From the data below, set down exactly the lines between the one holding "s.command State.freezeOn := rfl" and the one holding "exec (.enHigh) s", inclusive, and no others.

--- START ---

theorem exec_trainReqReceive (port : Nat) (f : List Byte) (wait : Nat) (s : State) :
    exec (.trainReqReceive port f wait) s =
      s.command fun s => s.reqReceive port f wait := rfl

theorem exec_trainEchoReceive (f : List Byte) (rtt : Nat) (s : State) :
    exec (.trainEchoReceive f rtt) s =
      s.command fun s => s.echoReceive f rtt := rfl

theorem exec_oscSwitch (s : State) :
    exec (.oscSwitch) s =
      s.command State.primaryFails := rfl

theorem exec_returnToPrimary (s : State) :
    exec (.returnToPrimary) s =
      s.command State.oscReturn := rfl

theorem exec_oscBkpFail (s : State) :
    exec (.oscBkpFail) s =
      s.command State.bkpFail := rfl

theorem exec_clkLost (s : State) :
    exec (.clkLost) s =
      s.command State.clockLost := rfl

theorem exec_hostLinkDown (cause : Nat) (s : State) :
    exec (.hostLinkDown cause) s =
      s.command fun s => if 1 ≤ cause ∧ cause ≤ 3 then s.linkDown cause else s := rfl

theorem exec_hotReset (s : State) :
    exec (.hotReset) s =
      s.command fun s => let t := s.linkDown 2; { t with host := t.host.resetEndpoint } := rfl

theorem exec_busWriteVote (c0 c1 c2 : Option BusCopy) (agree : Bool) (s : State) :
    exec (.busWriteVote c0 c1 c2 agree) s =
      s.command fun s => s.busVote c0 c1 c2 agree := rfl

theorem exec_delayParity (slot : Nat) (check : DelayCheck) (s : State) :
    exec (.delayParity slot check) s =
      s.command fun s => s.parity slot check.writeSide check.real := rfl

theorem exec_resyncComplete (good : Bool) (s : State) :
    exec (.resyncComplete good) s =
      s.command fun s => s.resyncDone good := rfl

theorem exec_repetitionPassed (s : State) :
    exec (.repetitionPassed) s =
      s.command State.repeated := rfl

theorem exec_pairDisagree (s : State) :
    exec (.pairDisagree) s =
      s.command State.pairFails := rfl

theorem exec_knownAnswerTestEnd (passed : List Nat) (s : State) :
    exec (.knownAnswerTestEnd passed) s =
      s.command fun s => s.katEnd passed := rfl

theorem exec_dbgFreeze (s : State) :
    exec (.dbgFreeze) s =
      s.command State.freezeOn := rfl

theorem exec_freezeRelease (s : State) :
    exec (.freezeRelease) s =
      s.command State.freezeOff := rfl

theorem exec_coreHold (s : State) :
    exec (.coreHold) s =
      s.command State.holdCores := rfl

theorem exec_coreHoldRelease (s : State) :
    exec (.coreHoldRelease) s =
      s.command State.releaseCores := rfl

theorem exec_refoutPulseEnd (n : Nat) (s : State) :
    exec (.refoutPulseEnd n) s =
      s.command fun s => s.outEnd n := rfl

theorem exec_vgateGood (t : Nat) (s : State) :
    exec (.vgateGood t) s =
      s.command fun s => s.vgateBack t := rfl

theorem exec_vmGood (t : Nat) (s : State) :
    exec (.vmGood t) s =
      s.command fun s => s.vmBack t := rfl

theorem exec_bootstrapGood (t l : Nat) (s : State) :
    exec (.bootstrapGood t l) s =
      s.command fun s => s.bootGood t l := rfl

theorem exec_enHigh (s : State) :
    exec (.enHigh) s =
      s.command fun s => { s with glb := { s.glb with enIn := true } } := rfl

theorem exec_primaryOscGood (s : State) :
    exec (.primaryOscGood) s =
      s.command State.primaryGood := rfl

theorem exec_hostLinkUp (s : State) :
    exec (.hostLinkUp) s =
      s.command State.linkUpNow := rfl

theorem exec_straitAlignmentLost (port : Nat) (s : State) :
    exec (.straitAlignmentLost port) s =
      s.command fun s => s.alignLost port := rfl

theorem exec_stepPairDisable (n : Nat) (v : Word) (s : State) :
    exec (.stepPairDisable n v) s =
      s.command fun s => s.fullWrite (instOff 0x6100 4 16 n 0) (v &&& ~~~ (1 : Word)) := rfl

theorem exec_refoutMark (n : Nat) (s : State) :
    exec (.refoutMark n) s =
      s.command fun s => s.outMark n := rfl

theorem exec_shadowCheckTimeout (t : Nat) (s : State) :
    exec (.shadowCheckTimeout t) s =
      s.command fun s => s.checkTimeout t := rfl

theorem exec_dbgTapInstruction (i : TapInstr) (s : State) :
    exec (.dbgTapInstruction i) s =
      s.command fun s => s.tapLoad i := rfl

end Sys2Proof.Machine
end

--- END ---

Solution to this problem:
      s.command State.freezeOn := rfl

theorem exec_freezeRelease (s : State) :
    exec (.freezeRelease) s =
      s.command State.freezeOff := rfl

theorem exec_coreHold (s : State) :
    exec (.coreHold) s =
      s.command State.holdCores := rfl

theorem exec_coreHoldRelease (s : State) :
    exec (.coreHoldRelease) s =
      s.command State.releaseCores := rfl

theorem exec_refoutPulseEnd (n : Nat) (s : State) :
    exec (.refoutPulseEnd n) s =
      s.command fun s => s.outEnd n := rfl

theorem exec_vgateGood (t : Nat) (s : State) :
    exec (.vgateGood t) s =
      s.command fun s => s.vgateBack t := rfl

theorem exec_vmGood (t : Nat) (s : State) :
    exec (.vmGood t) s =
      s.command fun s => s.vmBack t := rfl

theorem exec_bootstrapGood (t l : Nat) (s : State) :
    exec (.bootstrapGood t l) s =
      s.command fun s => s.bootGood t l := rfl

theorem exec_enHigh (s : State) :
    exec (.enHigh) s =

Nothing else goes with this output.